Hosting a Holiday Party? The Most-Important Thing to Serve: Yourself
Our annual Mother-Daughter Holiday Tea is a treasured tradition that marks the start of the holiday season for me and my four young daughters. Every year, we invite the women we treasure into our home to eat, drink, laugh and connect on the first Saturday in December. My girls set their holiday calendars to the Mother-Daughter Tea, and so do I.

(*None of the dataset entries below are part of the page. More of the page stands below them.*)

-- ==== Sys2Proof/Machine/Operands.lean ====
section
/-! DEFINITION. The operand forms: address translation `idx`, the address-counter step, the CGRAM advance,
and the offsets of the shift commands (20_memory.md R62 to R66, 43_commands.md R154). -/

namespace Sys2Proof.Machine

/-- `+1` or `-1` as a 7-bit addend: all arithmetic on AC is modulo 128 (10_state.md R11, D1). -/
def Movement.toAddress : Movement → Address
  | .inc => 1
  | .dec => -1

/-- `+1` or `-1` as an integer. -/
def Movement.toInt : Movement → Int
  | .inc => 1
  | .dec => -1

/-- A one-bit field that gives `+1` when set and `-1` when clear: R/L of the shift command (R154, D21) and
I/D of Entry mode set (R156). -/
def Movement.ofBit (b : Bool) : Movement := if b then .inc else .dec

/-- `idx(a)`, `addressCounterToIndex`: the linear DDRAM index of a virtual address (R62). -/
def idx (twoLine : Bool) (a : Address) : Nat :=
  let i := if twoLine && a.getLsbD 6 then (a.toNat - 0x40) + 40 else a.toNat
  if 80 ≤ i then i % 80 else i

/-- `step()`, `stepAddressCounter`: the counter after a DDRAM data write (R64). -/
def stepCounter (flip : StepFlip) (twoLine : Bool) (cm : Movement) (ac : Address) : Address :=
  let t := ac + cm.toAddress
  if twoLine then
    if 40 ≤ (t &&& 0x3F).toNat then
      let old := match flip with
        | .pre => ac
        | .post => t
      let column : Address := match cm with
        | .inc => 0
        | .dec => 39
      ((old &&& 0x40) ^^^ 0x40) ||| column
    else t
  else if 79 < t.toNat then
    match cm with
    | .inc => 0
    | .dec => 79
  else t

/-- The counter after a CGRAM data write: masked to 6 bits, no line wrap (R66, D23). -/
def advanceCgram (cm : Movement) (ac : Address) : Address := (ac + cm.toAddress) &&& 0x3F

/-- The CGRAM cell a counter addresses (R61, 44 R172). -/
def cgramIndex (ac : Address) : Nat := (ac &&& 0x3F).toNat

/-- `scrollOffset` plus an offset, wrapped into 0 to 39 (41 R112, D31). -/
def wrapScroll (offset : Nat) (o : Movement) : Nat := (((offset : Int) + o.toInt) % 40).toNat

/-- `cursorX` and `cursorY` after `scrollCursor` (41 R113): `cursorY` toggles on each wrap. -/
def moveCursor (x : Nat) (y : BitVec 1) (o : Movement) : Nat × BitVec 1 :=
  let nx : Int := (x : Int) + o.toInt
  if nx < 0 then ((nx + 40).toNat, y ^^^ 1)
  else if 40 ≤ nx then ((nx - 40).toNat, y ^^^ 1)
  else (nx.toNat, y)

end Sys2Proof.Machine
end

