-- ==== Sys2Proof/Laws/Frame.lean ====
section
/-! SUPPORT. The laws of the segment framebuffer: what a masked merge, a column store and a glyph store do
to every bit of the frame. -/

namespace Sys2Proof.Machine

@[simp] theorem StoreResult.stored_andThen (f : List FrameWord) (k : List FrameWord → StoreResult) :
    (StoreResult.stored f).andThen k = k f := rfl

@[simp] theorem StoreResult.outOfRange_andThen (n : Nat) (f : List FrameWord)
    (k : List FrameWord → StoreResult) :
    (StoreResult.outOfRange n f).andThen k = StoreResult.outOfRange n f := rfl

theorem frameWord_set {f : List FrameWord} {n : Nat} (h : n < f.length) (v : FrameWord) (m : Nat) :
    frameWord (f.set n v) m = if m = n then v else frameWord f m := by
  unfold frameWord
  by_cases hm : m = n
  · subst hm; simp [h]
  · simp [List.getD_eq_getElem?_getD, List.getElem?_set_ne (Ne.symm hm), hm]

/-- The masked merge, bit by bit: under the mask the new bit, elsewhere the old (40 R102). -/
theorem merge_bit (old desired m : FrameWord) (b : Nat) :
    (merge old desired m).getLsbD b = if m.getLsbD b then desired.getLsbD b else old.getLsbD b := by
  unfold merge
  simp only [BitVec.getLsbD_xor, BitVec.getLsbD_and]
  cases old.getLsbD b <;> cases desired.getLsbD b <;> cases m.getLsbD b <;> rfl

/-- The bits a store may write are exactly the bits of the glyph rows (40 R101, R103). -/
theorem storeMask_bit (d : Duty) (h : HalfLine) (b : Nat) :
    (storeMask d h).getLsbD b =
      (decide (storeShift d h ≤ b) && decide (b < storeShift d h + d.fontRows)) := by
  rcases Nat.lt_or_ge b 16 with hb | hb
  · have hall : ∀ b < 16, (storeMask d h).getLsbD b =
        (decide (storeShift d h ≤ b) && decide (b < storeShift d h + d.fontRows)) := by
      cases d <;> cases h <;> decide
    exact hall b hb
  · have hr : ¬ b < storeShift d h + d.fontRows := by
      cases d <;> cases h <;> simp only [storeShift, Duty.fontRows] <;> omega
    rw [BitVec.getLsbD_of_ge _ _ hb, decide_eq_false hr, Bool.and_false]

theorem glyphFold_bit (rows : List Byte) (k s : Nat) (n : Nat) (hn : s + n ≤ 16) (b : Nat) :
    ((List.range n).foldl
      (fun desired r => if (rows.getD r 0).getLsbD (4 - k) then desired ||| (1#16 <<< (r + s)) else desired)
      0).getLsbD b =
      (decide (s ≤ b) && decide (b < s + n) && (rows.getD (b - s) 0).getLsbD (4 - k)) := by
  induction n with
  | zero =>
    by_cases h : s ≤ b
    · simp [h]
    · simp [h]
  | succ n ih =>
    have ih := ih (by omega)
    rw [List.range_succ, List.foldl_append, List.foldl_cons, List.foldl_nil]
    by_cases hbn : b = n + s
    · subst hbn
      have h1 : (decide (n + s < s + n)) = false := by simp; omega
      have h2 : n + s < s + (n + 1) := by omega
      have h3 : n + s < 16 := by omega
      split
      · rename_i hr
        simp only [BitVec.getLsbD_or, ih, h1, h2, Nat.add_sub_cancel, hr]
        simp [h3]
      · rename_i hr
        rw [ih, h1, Nat.add_sub_cancel, Bool.eq_false_of_not_eq_true hr]
        simp
    · have h1 : decide (b < s + (n + 1)) = decide (b < s + n) := by
        simp only [decide_eq_decide]; omega
      rw [h1, ← ih]
      split
      · rw [BitVec.getLsbD_or]
        have : (1#16 <<< (n + s)).getLsbD b = false := by
          rw [BitVec.getLsbD_shiftLeft, BitVec.getLsbD_one]
          by_cases hlt : b < n + s
          · simp [hlt]
          · have : b - (n + s) ≠ 0 := by omega
            simp [this]
        rw [this, Bool.or_false]
      · rfl

/-- The word of one glyph column: bit `shift + r` is bit `4 - k` of row `r` (40 R103). -/
theorem glyphColumn_bit (d : Duty) (h : HalfLine) (rows : List Byte) (k b : Nat) :
    (glyphColumn d h rows k).getLsbD b =
      (decide (storeShift d h ≤ b) && decide (b < storeShift d h + d.fontRows) &&
        (rows.getD (b - storeShift d h) 0).getLsbD (4 - k)) :=
  glyphFold_bit rows k (storeShift d h) d.fontRows (by cases d <;> cases h <;> decide) b

/-- What a column store inside the frame does. -/
theorem storeColumn_inside {c : Config} {f : List FrameWord} {column : Nat} (hcol : column < c.frameLen)
    (pattern : FrameWord) (h : HalfLine) :
    storeColumn c f column pattern h =
      .stored (f.set column (merge (frameWord f column) pattern (storeMask c.duty h))) := by
  simp [storeColumn, hcol]

theorem storeColumn_outside {c : Config} {f : List FrameWord} {column : Nat} (hcol : c.frameLen ≤ column)
    (pattern : FrameWord) (h : HalfLine) : storeColumn c f column pattern h = .outOfRange column f := by
  simp [storeColumn, Nat.not_lt.2 hcol]

theorem storeGlyphColumns_inside (c : Config) (base : Nat) (h : HalfLine) (rows : List Byte)
    (ks : List Nat) (f : List FrameWord) (hlen : f.length = c.frameLen) (hnd : ks.Nodup)
    (hin : ∀ k ∈ ks, base + k < c.frameLen) :
    ∃ f', storeGlyphColumns c base h rows ks f = .stored f' ∧ f'.length = f.length ∧
      ∀ n b, (frameWord f' n).getLsbD b =
        if (base ≤ n ∧ n - base ∈ ks) ∧ storeShift c.duty h ≤ b ∧ b < storeShift c.duty h + c.duty.fontRows
        then (rows.getD (b - storeShift c.duty h) 0).getLsbD (4 - (n - base))
        else (frameWord f n).getLsbD b := by
  induction ks generalizing f with
  | nil => exact ⟨f, rfl, rfl, by simp⟩
  | cons k ks ih =>
    obtain ⟨hk, hnd⟩ := List.nodup_cons.1 hnd
    have hcol : base + k < c.frameLen := hin k List.mem_cons_self
    obtain ⟨f', h1, h2, h3⟩ := ih
      (f.set (base + k) (merge (frameWord f (base + k)) (glyphColumn c.duty h rows k) (storeMask c.duty h)))
      (by simpa using hlen) hnd fun j hj => hin j (List.mem_cons_of_mem _ hj)
    refine ⟨f', ?_, by simpa using h2, fun n b => ?_⟩
    · rw [storeGlyphColumns, storeColumn_inside hcol, StoreResult.stored_andThen, h1]
    · rw [h3, frameWord_set (by omega)]
      by_cases hn : n = base + k
      · subst hn
        have e1 : base + k - base = k := by omega
        simp only [e1, hk, and_false, false_and, if_false, if_true, merge_bit, storeMask_bit,
          glyphColumn_bit, List.mem_cons, true_or, and_true, Nat.le_add_right, true_and]
        by_cases hb : storeShift c.duty h ≤ b ∧ b < storeShift c.duty h + c.duty.fontRows
        · simp [hb]
        · rw [if_neg hb, if_neg]
          simpa using hb
      · rw [if_neg hn]
        have : (base ≤ n ∧ n - base ∈ k :: ks) ↔ (base ≤ n ∧ n - base ∈ ks) := by
          simp only [List.mem_cons]
          constructor
          · rintro ⟨hb, rfl | hm⟩
            · omega
            · exact ⟨hb, hm⟩
          · exact fun ⟨hb, hm⟩ => ⟨hb, .inr hm⟩
        simp only [this]

/-- What a glyph store inside the frame does to every bit: rows in the 5 columns, the rest kept
(40 R103). -/
theorem storeGlyphRow_inside (c : Config) (f : List FrameWord) (base : Nat) (h : HalfLine)
    (rows : List Byte) (hlen : f.length = c.frameLen) (hin : base + 5 ≤ c.frameLen) :
    ∃ f', storeGlyphRow c f base h rows = .stored f' ∧ f'.length = f.length ∧
      ∀ n b, (frameWord f' n).getLsbD b =
        if (base ≤ n ∧ n < base + 5) ∧ storeShift c.duty h ≤ b ∧ b < storeShift c.duty h + c.duty.fontRows
        then (rows.getD (b - storeShift c.duty h) 0).getLsbD (4 - (n - base))
        else (frameWord f n).getLsbD b := by
  obtain ⟨f', h1, h2, h3⟩ := storeGlyphColumns_inside c base h rows [0, 1, 2, 3, 4] f hlen (by decide)
    (by intro k hk; simp at hk; omega)
  refine ⟨f', h1, h2, fun n b => ?_⟩
  rw [h3]
  have : (base ≤ n ∧ n - base ∈ [0, 1, 2, 3, 4]) ↔ (base ≤ n ∧ n < base + 5) := by
    simp only [List.mem_cons, List.not_mem_nil, or_false]; omega
  simp only [this]

/-- Whether a glyph store succeeds, and the column it fails at, do not depend on the frame or the rows. -/
theorem storeGlyphColumns_outcome (c : Config) (base : Nat) (h : HalfLine) (rows rows' : List Byte)
    (ks : List Nat) (f g : List FrameWord) :
    (∃ f' g', storeGlyphColumns c base h rows ks f = .stored f' ∧
      storeGlyphColumns c base h rows' ks g = .stored g') ∨
    (∃ n f' g', storeGlyphColumns c base h rows ks f = .outOfRange n f' ∧
      storeGlyphColumns c base h rows' ks g = .outOfRange n g') := by
  induction ks generalizing f g with
  | nil => exact .inl ⟨f, g, rfl, rfl⟩
  | cons k ks ih =>
    rcases Nat.lt_or_ge (base + k) c.frameLen with hlt | hge
    · simp only [storeGlyphColumns, storeColumn_inside hlt, StoreResult.stored_andThen]
      exact ih _ _
    · simp only [storeGlyphColumns, storeColumn_outside hge, StoreResult.outOfRange_andThen]
      exact .inr ⟨base + k, f, g, rfl, rfl⟩

end Sys2Proof.Machine
end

This year was shaping up to be a perfect start to the holiday season. For the first time in years, I wasn’t traveling the week leading up to the tea, so I baked at my leisure, planned my menu and relaxed. Philippe and I made Potato-Bacon Tortes like crazy one night. Margaux and I made hundreds of Buttermilk Scones (rosemary and chocolate chip scones, as well as lemon zest-vanilla bean-cardamom scones) in advance and froze them uncooked, ready to be baked up fresh on Saturday morning. Valentine and I made another round of scones another day, but gluten-free. (Get my bake-ahead tips and more baking recipe ideas here.) I bought special chocolate to melt for the kids’ favorite chocolate fondue fountain. I planned out the party logistics with the confidence of someone who had done this all dozens of times. I even had the creative space to brainstorm a genius addition to the d’Arabian tradition: a fully stocked hot chocolate station. It's a veritable buffet of goodies like marshmallows, whipped cream, caramel sauce and mini chocolate chips to pile on top of steamy hot cocoa. I knew I was headed for the Best. Tea. Ever.
That was until Friday, when everything fell apart. It started with my husband, who was traveling for work, texting that all of his flights home were canceled. Suddenly I had no one strong enough to pull out the banquet table from the garage, no one tall enough to reach my carefully stored stock of adored mismatched teacups from the top storage shelf, no one to put together the requisite chocolate fountain. The details are too boring to share, but trust me that the logistics just never quite recovered. When my first guest rang the doorbell at 9:50 Saturday morning, I quite simply did not feel ready. Any glimpse of smooth sailing of the previous week was gone, and in its place were mini crises (“Mom! Charlotte spilled hot chocolate on the carpet upstairs!”) and general logistical clunkiness (who knew the girls would each put a tennis-ball-sized dollop of whipped cream on their hot chocolates, leaving the house whipped creamless an hour into the party?). I kept a smile on my face, but I’ll admit that inside I felt a little defeated and outmatched by fate.
Then, magic happened. About halfway through the party, I looked up to see my two nieces walk in the door. They live just a few houses away, but they are teenagers, and with their fantastic social lives and my work travel schedule, we just hadn’t seen each other in weeks. The minute I saw them, tears filled my eyes, and I hugged them probably a little too tightly (eliciting a slightly embarrassed but kind “Auntie, don’t cry.”). And I was suddenly reminded that the most-important thing we serve at a party is ourselves — our attention and our hearts. I stopped worrying about the little details that weren’t perfect and focused on what was perfect: more than a hundred women and girls coming together on a Saturday morning to celebrate the holidays and each other.
I don’t think the guests noticed, but Saturday was, truth to be told, a bit of a disaster for me in some ways. But I was surrounded by the women I love most, and that made it the Best. Tea. Ever.